**Work to be completed**
Every record must be copied exactly. Leave nothing out.

**Input**
/-- A request ends with a cause in its issuing lanes (17 R420, R423): DETAIL names the target for the causes of
15 R379; a forwarded request is refused at its source; one that no context waits for ends. -/
def State.reqFail (s : State) (r : KReq) (cause : Nat) : State :=
  match r.back, r.op with
  | some (p, f), _ => s.refuseFlit p f cause
  | none, none => s
  | none, some k => match kget s.ops k with
    | none => s
    | some o =>
      let es := (o.served r).map (·.2)
      if o.who == .orphan && o.kind != .acc .probe then
        ((o.served r).foldl (fun s x => s.setElem k x.1 { x.2 with done := true }) s).settleOp k
      else
        let o := { o with elems := (o.served r).foldl (fun l x => setAt l x.1 { x.2 with sent := false }) o.elems }
        s.gather k o o.progress [failedOf cause (if 0x20 ≤ cause then r.flit.dest.toNat else 0) es]

/-! ### Answers (11 R332; 17 R421 to R423) -/

/-- Whether an answer's OP fits a request's. -/
def opAnswers (req ans : Nat) : Bool :=
  match ans with
  | 0x10 => req == 1
  | 0x11 => req == 2 || req == 4 || req == 5
  | 0x12 => req == 3
  | 0x13 => req == 3 || req == 4 || req == 5
  | _ => true

/-- The request that an answer is for: of its plane, TAG and route version, sent to the answer's source. -/
def State.requestOf (s : State) (port : Nat) (f : Flit) : Option (Nat × KReq) :=
  let k := port * Config.planeTags + f.tag.toNat
  match kget s.fab.reqs k with
  | some r => if r.flit.rv == f.rv && r.flit.dest == f.source && opAnswers r.flit.op.toNat f.op.toNat then some (k, r) else none
  | none => none

/-- An answer of an OP arrives: one that no outstanding request fits is discarded; that of a forwarded request goes
back to its source. -/
def onAnswer (e : Instr) (op port : Nat) (f : Flit) (s : State) (k : KReq → State → State) : Res :=
  onFlit e op port f s fun s =>
    if f.dest != s.mgmt.peernum then .next (s.flitDrop port)
    else match s.requestOf port f with
    | none => .next s
    | some (x, r) =>
      let s := { s with fab := { s.fab with reqs := kdel s.fab.reqs x } }
      .next ((match r.back with
        | some (p, f0) => s.answer p f0 op f.data
        | none => k r s).sendHeld)

/-- Runs on the elements that a request serves, and settles the operation. -/
def State.onServed (s : State) (r : KReq) (g : State → Nat → Op → Nat → Elem → State) : State :=
  match r.op with
  | none => s
  | some k => match kget s.ops k with
    | none => s
    | some o => ((o.served r).foldl (fun s x => if x.2.done then s else g s k o x.1 x.2) s).settleOp k

/-- The bytes of an element within the answer to a read. -/
def readBytes (r : KReq) (f : Flit) (p : Place) (n : Nat) : Nat :=
  leNat ((placeAddrs p n).map fun a => f.data.getD (a - r.flit.addr.toNat) 0)

/-- An answer to operation k tells the L1 of the issuing core something of a place: it takes it when no later answer has come
for the sector since, else it drops its copy (08 R247, R250). -/
def State.remoteL1 (s : State) (k : Nat) (o : Op) (p : Place) (f : Core → Core) : State :=
  match o.l1Core with
  | none => s
  | some c => s.modCore c fun x => (if x.fresh p k then f x else x.l1Drop p).touch p s.opNo

/-- A load that may be held in the L1 fills the sector when the answer covers it whole and no acquire point has passed (08
R248 to R250; 03 R74). -/
def State.fillFrom (s : State) (k : Nat) (o : Op) (r : KReq) (f : Flit) (e : Elem) (p : Place) : State :=
  match o.kind, p with
  | .acc (.load true _ _), .peer n a cv true =>
    let b := a / 32 * 32
    let whole := decide (r.flit.addr.toNat ≤ b) && decide (b + 32 ≤ r.flit.addr.toNat + flitSize r.flit)
    s.remoteL1 k o p fun x =>
      if x.epoch == o.epoch && whole then
        x.l1Fill (.peer n b cv true) ((List.range 32).map fun i => f.data.getD (b + i - r.flit.addr.toNat) 0) (s.frontOf o.ctx e.va) s.choice
      else x.l1Drop p
  | _, _ => s

/-- READ_DATA (11 R332). -/
def execReadData (port : Nat) (f : Flit) (s : State) : Res :=
  onAnswer (.readData port f) 0x10 port f s fun r s => s.onServed r fun s k o i e =>
    match e.place with
    | some p => (s.fillFrom k o r f e p).setElem k i { e with got := some (BitVec.ofNat 64 (readBytes r f p e.n)), done := true }
    | none => s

**Answer to this exercise**
/-- A request ends with a cause in its issuing lanes (17 R420, R423): DETAIL names the target for the causes of
15 R379; a forwarded request is refused at its source; one that no context waits for ends. -/
def State.reqFail (s : State) (r : KReq) (cause : Nat) : State :=
  match r.back, r.op with
  | some (p, f), _ => s.refuseFlit p f cause
  | none, none => s
  | none, some k => match kget s.ops k with
    | none => s
    | some o =>
      let es := (o.served r).map (·.2)
      if o.who == .orphan && o.kind != .acc .probe then
        ((o.served r).foldl (fun s x => s.setElem k x.1 { x.2 with done := true }) s).settleOp k
      else
        let o := { o with elems := (o.served r).foldl (fun l x => setAt l x.1 { x.2 with sent := false }) o.elems }
        s.gather k o o.progress [failedOf cause (if 0x20 ≤ cause then r.flit.dest.toNat else 0) es]

/-! ### Answers (11 R332; 17 R421 to R423) -/

/-- Whether an answer's OP fits a request's. -/
def opAnswers (req ans : Nat) : Bool :=
  match ans with
  | 0x10 => req == 1
  | 0x11 => req == 2 || req == 4 || req == 5
  | 0x12 => req == 3
  | 0x13 => req == 3 || req == 4 || req == 5
  | _ => true

/-- The request that an answer is for: of its plane, TAG and route version, sent to the answer's source. -/
def State.requestOf (s : State) (port : Nat) (f : Flit) : Option (Nat × KReq) :=
  let k := port * Config.planeTags + f.tag.toNat
  match kget s.fab.reqs k with
  | some r => if r.flit.rv == f.rv && r.flit.dest == f.source && opAnswers r.flit.op.toNat f.op.toNat then some (k, r) else none
  | none => none

/-- An answer of an OP arrives: one that no outstanding request fits is discarded; that of a forwarded request goes
back to its source. -/
def onAnswer (e : Instr) (op port : Nat) (f : Flit) (s : State) (k : KReq → State → State) : Res :=
  onFlit e op port f s fun s =>
    if f.dest != s.mgmt.peernum then .next (s.flitDrop port)
    else match s.requestOf port f with
    | none => .next s
    | some (x, r) =>
      let s := { s with fab := { s.fab with reqs := kdel s.fab.reqs x } }
      .next ((match r.back with
        | some (p, f0) => s.answer p f0 op f.data
        | none => k r s).sendHeld)

/-- Runs on the elements that a request serves, and settles the operation. -/
def State.onServed (s : State) (r : KReq) (g : State → Nat → Op → Nat → Elem → State) : State :=
  match r.op with
  | none => s
  | some k => match kget s.ops k with
    | none => s
    | some o => ((o.served r).foldl (fun s x => if x.2.done then s else g s k o x.1 x.2) s).settleOp k

/-- The bytes of an element within the answer to a read. -/
def readBytes (r : KReq) (f : Flit) (p : Place) (n : Nat) : Nat :=
  leNat ((placeAddrs p n).map fun a => f.data.getD (a - r.flit.addr.toNat) 0)

/-- An answer to operation k tells the L1 of the issuing core something of a place: it takes it when no later answer has come
for the sector since, else it drops its copy (08 R247, R250). -/
def State.remoteL1 (s : State) (k : Nat) (o : Op) (p : Place) (f : Core → Core) : State :=
  match o.l1Core with
  | none => s
  | some c => s.modCore c fun x => (if x.fresh p k then f x else x.l1Drop p).touch p s.opNo

/-- A load that may be held in the L1 fills the sector when the answer covers it whole and no acquire point has passed (08
R248 to R250; 03 R74). -/
def State.fillFrom (s : State) (k : Nat) (o : Op) (r : KReq) (f : Flit) (e : Elem) (p : Place) : State :=
  match o.kind, p with
  | .acc (.load true _ _), .peer n a cv true =>
    let b := a / 32 * 32
    let whole := decide (r.flit.addr.toNat ≤ b) && decide (b + 32 ≤ r.flit.addr.toNat + flitSize r.flit)
    s.remoteL1 k o p fun x =>
      if x.epoch == o.epoch && whole then
        x.l1Fill (.peer n b cv true) ((List.range 32).map fun i => f.data.getD (b + i - r.flit.addr.toNat) 0) (s.frontOf o.ctx e.va) s.choice
      else x.l1Drop p
  | _, _ => s

/-- READ_DATA (11 R332). -/
def execReadData (port : Nat) (f : Flit) (s : State) : Res :=
  onAnswer (.readData port f) 0x10 port f s fun r s => s.onServed r fun s k o i e =>
    match e.place with
    | some p => (s.fillFrom k o r f e p).setElem k i { e with got := some (BitVec.ofNat 64 (readBytes r f p e.n)), done := true }
    | none => s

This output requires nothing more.